Exercise details. Below are entries; print them exactly from the first line through the one containing "else if 0x60000000".
##### Recorded information #####
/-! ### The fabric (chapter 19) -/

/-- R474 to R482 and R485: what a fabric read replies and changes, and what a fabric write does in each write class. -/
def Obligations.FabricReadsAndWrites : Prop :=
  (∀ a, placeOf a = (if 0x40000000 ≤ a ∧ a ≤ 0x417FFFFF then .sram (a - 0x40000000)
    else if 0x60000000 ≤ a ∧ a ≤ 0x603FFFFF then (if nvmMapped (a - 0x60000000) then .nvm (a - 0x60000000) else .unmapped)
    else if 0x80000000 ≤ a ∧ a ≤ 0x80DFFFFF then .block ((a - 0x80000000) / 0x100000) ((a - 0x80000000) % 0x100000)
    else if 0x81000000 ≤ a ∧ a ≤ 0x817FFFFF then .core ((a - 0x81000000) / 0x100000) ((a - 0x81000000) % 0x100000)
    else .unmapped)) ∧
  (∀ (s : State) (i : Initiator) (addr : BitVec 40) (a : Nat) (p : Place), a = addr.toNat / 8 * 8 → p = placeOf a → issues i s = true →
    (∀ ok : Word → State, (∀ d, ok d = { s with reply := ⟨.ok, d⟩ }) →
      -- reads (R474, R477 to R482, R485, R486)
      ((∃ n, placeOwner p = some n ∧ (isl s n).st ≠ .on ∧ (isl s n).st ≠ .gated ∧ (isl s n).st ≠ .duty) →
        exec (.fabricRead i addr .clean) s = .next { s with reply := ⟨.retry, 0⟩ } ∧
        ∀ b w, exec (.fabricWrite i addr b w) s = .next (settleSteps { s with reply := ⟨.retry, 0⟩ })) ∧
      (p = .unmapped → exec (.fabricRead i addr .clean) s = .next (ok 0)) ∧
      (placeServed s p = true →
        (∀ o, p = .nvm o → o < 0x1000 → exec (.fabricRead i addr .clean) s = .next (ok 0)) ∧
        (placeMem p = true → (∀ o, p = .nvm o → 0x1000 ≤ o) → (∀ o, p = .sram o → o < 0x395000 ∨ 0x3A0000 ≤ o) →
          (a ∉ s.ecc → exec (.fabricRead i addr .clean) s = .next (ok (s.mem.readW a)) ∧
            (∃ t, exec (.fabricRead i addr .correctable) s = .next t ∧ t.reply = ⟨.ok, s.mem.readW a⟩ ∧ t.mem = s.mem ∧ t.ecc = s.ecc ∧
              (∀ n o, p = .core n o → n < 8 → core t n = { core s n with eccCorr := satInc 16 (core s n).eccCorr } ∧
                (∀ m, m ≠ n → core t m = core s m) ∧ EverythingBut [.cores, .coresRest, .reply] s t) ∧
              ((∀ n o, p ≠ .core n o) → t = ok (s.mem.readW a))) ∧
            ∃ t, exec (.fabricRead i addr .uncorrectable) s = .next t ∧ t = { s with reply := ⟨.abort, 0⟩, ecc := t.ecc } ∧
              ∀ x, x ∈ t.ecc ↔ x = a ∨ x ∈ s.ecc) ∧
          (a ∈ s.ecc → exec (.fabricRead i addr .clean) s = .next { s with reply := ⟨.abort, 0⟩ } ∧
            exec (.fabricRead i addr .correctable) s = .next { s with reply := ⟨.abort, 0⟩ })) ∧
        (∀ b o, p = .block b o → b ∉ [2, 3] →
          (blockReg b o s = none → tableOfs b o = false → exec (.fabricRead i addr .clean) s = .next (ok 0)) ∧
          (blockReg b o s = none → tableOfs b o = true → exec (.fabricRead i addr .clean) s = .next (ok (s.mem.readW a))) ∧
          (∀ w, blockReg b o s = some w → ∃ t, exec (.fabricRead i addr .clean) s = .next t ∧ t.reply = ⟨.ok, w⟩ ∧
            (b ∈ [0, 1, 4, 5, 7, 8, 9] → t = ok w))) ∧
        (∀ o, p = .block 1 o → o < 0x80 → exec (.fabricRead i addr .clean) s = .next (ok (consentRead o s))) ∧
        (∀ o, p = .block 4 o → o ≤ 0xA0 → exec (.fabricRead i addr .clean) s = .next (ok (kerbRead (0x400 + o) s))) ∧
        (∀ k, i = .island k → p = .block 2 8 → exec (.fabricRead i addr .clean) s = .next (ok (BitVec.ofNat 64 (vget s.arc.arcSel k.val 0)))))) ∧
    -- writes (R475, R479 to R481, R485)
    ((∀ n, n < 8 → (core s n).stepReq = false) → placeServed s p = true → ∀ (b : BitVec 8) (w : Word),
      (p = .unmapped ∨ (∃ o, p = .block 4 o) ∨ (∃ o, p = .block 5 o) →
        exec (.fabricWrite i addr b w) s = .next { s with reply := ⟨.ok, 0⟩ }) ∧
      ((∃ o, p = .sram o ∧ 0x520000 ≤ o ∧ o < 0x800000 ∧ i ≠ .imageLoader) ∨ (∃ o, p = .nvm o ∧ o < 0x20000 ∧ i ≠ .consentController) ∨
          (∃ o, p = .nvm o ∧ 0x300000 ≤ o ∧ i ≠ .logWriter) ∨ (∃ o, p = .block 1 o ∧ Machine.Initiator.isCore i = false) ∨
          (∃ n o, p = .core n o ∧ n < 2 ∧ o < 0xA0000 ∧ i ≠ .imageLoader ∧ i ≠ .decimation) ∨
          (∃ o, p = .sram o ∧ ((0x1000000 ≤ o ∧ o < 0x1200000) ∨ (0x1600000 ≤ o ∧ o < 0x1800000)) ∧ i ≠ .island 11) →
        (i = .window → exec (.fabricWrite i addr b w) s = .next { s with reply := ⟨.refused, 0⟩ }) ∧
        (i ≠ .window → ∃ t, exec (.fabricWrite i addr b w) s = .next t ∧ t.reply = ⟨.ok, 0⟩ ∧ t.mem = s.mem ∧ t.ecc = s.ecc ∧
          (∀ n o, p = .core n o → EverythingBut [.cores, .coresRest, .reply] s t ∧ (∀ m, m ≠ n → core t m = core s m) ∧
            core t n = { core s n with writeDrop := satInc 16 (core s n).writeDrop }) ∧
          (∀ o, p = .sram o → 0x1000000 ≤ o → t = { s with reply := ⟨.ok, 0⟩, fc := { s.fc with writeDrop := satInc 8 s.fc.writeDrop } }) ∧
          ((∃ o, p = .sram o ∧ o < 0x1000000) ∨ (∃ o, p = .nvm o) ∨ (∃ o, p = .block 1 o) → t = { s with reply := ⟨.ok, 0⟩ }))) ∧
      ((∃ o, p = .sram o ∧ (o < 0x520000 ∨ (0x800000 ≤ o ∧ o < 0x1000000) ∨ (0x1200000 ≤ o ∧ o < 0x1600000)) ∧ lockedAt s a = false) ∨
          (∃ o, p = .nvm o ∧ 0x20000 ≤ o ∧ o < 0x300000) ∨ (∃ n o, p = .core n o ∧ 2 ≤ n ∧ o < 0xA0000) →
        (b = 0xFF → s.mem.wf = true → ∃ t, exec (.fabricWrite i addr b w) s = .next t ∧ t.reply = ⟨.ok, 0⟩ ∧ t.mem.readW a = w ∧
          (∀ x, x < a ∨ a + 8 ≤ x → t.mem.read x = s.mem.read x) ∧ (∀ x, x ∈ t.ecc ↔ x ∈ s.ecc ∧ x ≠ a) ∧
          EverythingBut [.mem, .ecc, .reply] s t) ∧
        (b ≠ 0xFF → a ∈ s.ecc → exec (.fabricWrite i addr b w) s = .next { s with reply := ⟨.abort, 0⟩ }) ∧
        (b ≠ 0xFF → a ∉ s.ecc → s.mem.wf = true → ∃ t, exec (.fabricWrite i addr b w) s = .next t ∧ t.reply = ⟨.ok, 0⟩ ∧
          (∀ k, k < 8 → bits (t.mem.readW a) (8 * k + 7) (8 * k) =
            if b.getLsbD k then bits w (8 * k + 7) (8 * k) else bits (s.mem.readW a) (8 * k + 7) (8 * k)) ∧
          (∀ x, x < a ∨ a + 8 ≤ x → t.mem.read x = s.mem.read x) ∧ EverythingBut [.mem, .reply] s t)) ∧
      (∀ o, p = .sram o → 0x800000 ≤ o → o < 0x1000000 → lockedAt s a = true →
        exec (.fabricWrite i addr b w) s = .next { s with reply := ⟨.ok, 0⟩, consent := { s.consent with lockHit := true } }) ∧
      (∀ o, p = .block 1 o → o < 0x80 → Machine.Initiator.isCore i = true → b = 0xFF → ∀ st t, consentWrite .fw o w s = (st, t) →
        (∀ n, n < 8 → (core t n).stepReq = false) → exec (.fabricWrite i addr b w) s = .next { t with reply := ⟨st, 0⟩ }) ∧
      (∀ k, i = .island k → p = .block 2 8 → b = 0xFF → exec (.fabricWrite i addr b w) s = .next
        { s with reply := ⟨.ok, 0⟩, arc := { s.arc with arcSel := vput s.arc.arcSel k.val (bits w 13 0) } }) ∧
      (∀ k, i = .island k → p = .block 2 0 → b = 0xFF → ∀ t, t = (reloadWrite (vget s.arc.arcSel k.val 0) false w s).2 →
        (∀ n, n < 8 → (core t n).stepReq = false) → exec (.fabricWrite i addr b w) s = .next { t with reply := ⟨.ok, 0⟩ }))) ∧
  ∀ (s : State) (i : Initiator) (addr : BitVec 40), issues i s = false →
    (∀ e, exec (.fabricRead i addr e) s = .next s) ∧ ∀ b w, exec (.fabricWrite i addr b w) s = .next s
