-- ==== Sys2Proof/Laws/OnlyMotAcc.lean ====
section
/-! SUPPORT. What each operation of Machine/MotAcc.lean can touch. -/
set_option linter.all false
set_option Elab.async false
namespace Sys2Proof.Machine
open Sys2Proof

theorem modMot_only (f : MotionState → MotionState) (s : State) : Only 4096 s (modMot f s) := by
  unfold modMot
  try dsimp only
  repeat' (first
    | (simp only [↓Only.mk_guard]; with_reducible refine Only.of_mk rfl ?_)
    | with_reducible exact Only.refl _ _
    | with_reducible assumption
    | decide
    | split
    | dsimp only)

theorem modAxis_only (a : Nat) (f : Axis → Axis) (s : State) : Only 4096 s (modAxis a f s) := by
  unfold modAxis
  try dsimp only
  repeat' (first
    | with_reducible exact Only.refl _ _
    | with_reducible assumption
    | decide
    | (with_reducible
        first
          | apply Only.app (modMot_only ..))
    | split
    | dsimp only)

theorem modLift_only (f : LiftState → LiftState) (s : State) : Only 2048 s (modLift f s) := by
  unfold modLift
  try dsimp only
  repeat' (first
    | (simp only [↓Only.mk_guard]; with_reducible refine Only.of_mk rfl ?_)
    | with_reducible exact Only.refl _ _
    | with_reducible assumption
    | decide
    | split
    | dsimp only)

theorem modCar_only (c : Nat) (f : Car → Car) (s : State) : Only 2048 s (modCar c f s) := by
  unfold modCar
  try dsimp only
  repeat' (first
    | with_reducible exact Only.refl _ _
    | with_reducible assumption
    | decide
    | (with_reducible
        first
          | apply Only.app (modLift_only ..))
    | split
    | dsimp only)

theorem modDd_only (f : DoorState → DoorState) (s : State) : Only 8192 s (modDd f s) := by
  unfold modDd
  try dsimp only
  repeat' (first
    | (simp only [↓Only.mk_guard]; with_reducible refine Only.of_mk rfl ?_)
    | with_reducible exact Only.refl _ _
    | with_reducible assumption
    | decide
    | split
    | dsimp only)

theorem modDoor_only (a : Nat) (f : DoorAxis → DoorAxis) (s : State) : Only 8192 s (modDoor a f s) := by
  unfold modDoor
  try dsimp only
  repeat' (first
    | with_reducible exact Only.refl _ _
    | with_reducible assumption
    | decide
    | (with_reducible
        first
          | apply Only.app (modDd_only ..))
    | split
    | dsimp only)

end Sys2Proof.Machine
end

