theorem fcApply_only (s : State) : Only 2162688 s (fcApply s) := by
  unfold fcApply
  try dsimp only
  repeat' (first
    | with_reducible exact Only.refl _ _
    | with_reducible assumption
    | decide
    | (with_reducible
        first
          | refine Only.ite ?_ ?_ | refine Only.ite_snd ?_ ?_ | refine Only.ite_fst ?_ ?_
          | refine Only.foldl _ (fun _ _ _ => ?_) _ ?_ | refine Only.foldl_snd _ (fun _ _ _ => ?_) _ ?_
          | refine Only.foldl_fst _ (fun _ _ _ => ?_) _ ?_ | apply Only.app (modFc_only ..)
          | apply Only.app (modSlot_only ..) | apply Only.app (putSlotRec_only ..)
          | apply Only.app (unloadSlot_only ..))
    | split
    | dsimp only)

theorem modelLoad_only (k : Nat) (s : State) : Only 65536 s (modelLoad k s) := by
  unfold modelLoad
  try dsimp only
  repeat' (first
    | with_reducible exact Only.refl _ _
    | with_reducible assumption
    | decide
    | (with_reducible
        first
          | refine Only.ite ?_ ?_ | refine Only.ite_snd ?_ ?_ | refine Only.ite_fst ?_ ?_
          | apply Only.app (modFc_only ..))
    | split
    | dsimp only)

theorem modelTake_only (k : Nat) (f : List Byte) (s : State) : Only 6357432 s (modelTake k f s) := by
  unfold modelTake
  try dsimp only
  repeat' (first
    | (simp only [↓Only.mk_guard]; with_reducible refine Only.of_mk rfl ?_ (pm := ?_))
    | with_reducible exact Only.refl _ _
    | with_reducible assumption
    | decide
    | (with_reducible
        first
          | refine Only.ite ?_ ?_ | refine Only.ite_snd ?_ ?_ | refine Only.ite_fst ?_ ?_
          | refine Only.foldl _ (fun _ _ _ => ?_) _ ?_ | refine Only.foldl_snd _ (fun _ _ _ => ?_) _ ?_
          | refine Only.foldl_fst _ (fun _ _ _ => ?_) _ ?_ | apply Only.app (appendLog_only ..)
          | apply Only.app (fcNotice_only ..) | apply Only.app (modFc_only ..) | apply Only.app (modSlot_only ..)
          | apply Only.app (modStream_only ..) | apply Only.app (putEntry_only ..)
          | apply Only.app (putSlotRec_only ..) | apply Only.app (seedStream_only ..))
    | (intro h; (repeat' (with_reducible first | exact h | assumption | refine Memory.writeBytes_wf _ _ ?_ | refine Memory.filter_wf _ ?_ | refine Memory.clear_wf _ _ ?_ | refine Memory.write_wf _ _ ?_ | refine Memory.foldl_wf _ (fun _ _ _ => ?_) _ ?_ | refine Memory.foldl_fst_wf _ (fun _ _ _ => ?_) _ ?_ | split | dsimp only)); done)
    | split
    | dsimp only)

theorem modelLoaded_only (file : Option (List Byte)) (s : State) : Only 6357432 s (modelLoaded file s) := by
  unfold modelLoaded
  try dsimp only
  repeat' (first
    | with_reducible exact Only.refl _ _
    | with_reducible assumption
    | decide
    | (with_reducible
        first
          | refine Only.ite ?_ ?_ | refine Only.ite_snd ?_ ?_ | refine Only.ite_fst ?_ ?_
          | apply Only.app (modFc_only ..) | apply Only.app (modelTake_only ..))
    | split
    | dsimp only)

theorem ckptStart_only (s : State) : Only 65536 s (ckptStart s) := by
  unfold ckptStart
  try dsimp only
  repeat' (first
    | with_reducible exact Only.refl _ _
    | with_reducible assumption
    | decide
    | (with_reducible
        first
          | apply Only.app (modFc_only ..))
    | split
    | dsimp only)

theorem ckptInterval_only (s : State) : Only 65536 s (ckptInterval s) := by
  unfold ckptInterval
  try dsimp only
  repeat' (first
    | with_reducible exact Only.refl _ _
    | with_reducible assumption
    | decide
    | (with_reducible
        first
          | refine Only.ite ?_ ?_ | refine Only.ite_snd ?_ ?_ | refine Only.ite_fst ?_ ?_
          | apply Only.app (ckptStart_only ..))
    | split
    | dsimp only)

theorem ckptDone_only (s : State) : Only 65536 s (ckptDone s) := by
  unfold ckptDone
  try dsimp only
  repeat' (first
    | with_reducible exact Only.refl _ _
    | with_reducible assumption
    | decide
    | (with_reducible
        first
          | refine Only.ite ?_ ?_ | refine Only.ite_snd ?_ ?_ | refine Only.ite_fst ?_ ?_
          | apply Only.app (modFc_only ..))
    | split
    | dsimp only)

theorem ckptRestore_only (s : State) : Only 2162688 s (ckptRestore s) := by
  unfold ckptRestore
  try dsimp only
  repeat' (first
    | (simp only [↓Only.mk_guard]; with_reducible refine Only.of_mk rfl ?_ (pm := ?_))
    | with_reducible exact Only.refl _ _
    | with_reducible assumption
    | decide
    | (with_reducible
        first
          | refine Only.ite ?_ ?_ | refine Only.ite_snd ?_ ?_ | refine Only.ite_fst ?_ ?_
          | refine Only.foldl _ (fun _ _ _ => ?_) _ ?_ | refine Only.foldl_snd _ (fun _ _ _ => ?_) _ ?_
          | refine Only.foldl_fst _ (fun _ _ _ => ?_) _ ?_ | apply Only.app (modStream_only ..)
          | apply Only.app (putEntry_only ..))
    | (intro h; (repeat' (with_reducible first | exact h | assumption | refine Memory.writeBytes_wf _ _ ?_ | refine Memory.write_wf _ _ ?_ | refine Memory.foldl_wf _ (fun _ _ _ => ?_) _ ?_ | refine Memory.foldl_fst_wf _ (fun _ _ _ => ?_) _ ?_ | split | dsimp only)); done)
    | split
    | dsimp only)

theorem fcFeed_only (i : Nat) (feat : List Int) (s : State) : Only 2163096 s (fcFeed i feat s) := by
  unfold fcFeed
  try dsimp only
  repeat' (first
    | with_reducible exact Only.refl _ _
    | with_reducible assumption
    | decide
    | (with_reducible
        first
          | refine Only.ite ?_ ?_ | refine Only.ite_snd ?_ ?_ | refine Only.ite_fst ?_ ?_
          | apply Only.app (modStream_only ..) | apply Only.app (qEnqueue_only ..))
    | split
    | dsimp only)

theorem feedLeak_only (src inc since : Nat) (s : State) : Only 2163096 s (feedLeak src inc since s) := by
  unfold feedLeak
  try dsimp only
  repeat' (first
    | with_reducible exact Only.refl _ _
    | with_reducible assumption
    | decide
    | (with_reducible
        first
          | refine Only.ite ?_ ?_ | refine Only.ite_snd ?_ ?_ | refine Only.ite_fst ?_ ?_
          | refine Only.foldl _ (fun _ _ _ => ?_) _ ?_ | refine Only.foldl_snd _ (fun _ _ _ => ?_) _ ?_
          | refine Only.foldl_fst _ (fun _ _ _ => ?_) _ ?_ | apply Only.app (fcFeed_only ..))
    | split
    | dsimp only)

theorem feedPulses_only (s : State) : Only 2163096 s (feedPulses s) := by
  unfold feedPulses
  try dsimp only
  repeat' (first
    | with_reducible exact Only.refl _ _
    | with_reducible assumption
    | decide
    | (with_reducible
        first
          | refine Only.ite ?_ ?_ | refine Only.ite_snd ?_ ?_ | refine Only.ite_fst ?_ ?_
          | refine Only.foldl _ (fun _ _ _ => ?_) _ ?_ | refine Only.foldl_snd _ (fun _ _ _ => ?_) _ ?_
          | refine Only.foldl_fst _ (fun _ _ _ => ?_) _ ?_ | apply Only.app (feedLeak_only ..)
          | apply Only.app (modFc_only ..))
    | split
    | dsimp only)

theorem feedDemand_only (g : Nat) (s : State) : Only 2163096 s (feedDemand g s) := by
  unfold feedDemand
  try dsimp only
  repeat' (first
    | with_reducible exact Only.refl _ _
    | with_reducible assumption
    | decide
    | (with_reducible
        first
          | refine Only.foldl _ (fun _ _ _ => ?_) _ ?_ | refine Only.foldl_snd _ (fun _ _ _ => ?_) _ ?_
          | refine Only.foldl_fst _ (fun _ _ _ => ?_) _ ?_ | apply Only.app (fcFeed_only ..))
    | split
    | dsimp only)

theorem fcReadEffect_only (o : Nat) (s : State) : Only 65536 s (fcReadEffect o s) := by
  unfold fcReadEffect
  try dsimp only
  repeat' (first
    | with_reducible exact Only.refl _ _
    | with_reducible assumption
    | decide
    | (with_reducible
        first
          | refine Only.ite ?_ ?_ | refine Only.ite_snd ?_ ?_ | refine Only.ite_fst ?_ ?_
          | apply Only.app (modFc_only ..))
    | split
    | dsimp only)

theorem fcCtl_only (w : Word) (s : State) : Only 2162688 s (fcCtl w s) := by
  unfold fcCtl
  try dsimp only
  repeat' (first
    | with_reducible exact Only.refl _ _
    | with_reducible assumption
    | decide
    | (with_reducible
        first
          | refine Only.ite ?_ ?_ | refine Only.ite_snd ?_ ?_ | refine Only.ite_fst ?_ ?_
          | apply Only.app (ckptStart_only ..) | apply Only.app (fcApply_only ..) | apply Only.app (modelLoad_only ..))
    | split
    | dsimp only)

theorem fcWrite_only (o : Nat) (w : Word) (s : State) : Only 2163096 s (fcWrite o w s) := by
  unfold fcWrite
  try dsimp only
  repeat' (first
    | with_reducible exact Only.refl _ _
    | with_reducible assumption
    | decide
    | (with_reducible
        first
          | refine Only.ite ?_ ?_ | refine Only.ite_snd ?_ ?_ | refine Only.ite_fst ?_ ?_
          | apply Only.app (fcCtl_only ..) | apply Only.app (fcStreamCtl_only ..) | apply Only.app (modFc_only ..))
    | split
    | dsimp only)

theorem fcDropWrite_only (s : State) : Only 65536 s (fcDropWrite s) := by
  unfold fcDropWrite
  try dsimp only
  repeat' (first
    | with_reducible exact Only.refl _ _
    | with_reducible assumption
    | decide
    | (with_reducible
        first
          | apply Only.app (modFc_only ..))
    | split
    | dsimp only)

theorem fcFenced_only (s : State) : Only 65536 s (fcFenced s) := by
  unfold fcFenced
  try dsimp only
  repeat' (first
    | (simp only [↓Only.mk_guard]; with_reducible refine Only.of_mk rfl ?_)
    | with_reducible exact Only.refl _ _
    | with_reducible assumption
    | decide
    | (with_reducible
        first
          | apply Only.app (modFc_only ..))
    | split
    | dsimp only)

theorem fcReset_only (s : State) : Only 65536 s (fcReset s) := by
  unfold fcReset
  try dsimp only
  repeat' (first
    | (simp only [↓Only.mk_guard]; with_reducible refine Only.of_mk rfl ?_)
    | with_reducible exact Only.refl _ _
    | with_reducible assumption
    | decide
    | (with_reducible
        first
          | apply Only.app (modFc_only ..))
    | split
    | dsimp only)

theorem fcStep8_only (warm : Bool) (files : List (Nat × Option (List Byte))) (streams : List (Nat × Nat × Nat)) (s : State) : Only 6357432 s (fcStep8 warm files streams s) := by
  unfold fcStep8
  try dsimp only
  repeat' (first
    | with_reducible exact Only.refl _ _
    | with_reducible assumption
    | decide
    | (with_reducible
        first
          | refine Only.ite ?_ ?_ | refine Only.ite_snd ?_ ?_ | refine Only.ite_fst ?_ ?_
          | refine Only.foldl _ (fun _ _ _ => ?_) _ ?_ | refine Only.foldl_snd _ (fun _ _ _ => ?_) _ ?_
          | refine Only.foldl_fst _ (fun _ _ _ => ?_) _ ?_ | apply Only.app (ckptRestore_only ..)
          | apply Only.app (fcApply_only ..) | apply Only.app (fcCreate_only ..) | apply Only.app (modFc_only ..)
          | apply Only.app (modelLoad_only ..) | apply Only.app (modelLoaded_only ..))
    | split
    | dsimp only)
#####
Exercise response.
/-! ### The fabric (chapter 19) -/

/-- R474 to R482 and R485: what a fabric read replies and changes, and what a fabric write does in each write class. -/
def Obligations.FabricReadsAndWrites : Prop :=
  (∀ a, placeOf a = (if 0x40000000 ≤ a ∧ a ≤ 0x417FFFFF then .sram (a - 0x40000000)
    else if 0x60000000 ≤ a ∧ a ≤ 0x603FFFFF then (if nvmMapped (a - 0x60000000) then .nvm (a - 0x60000000) else .unmapped)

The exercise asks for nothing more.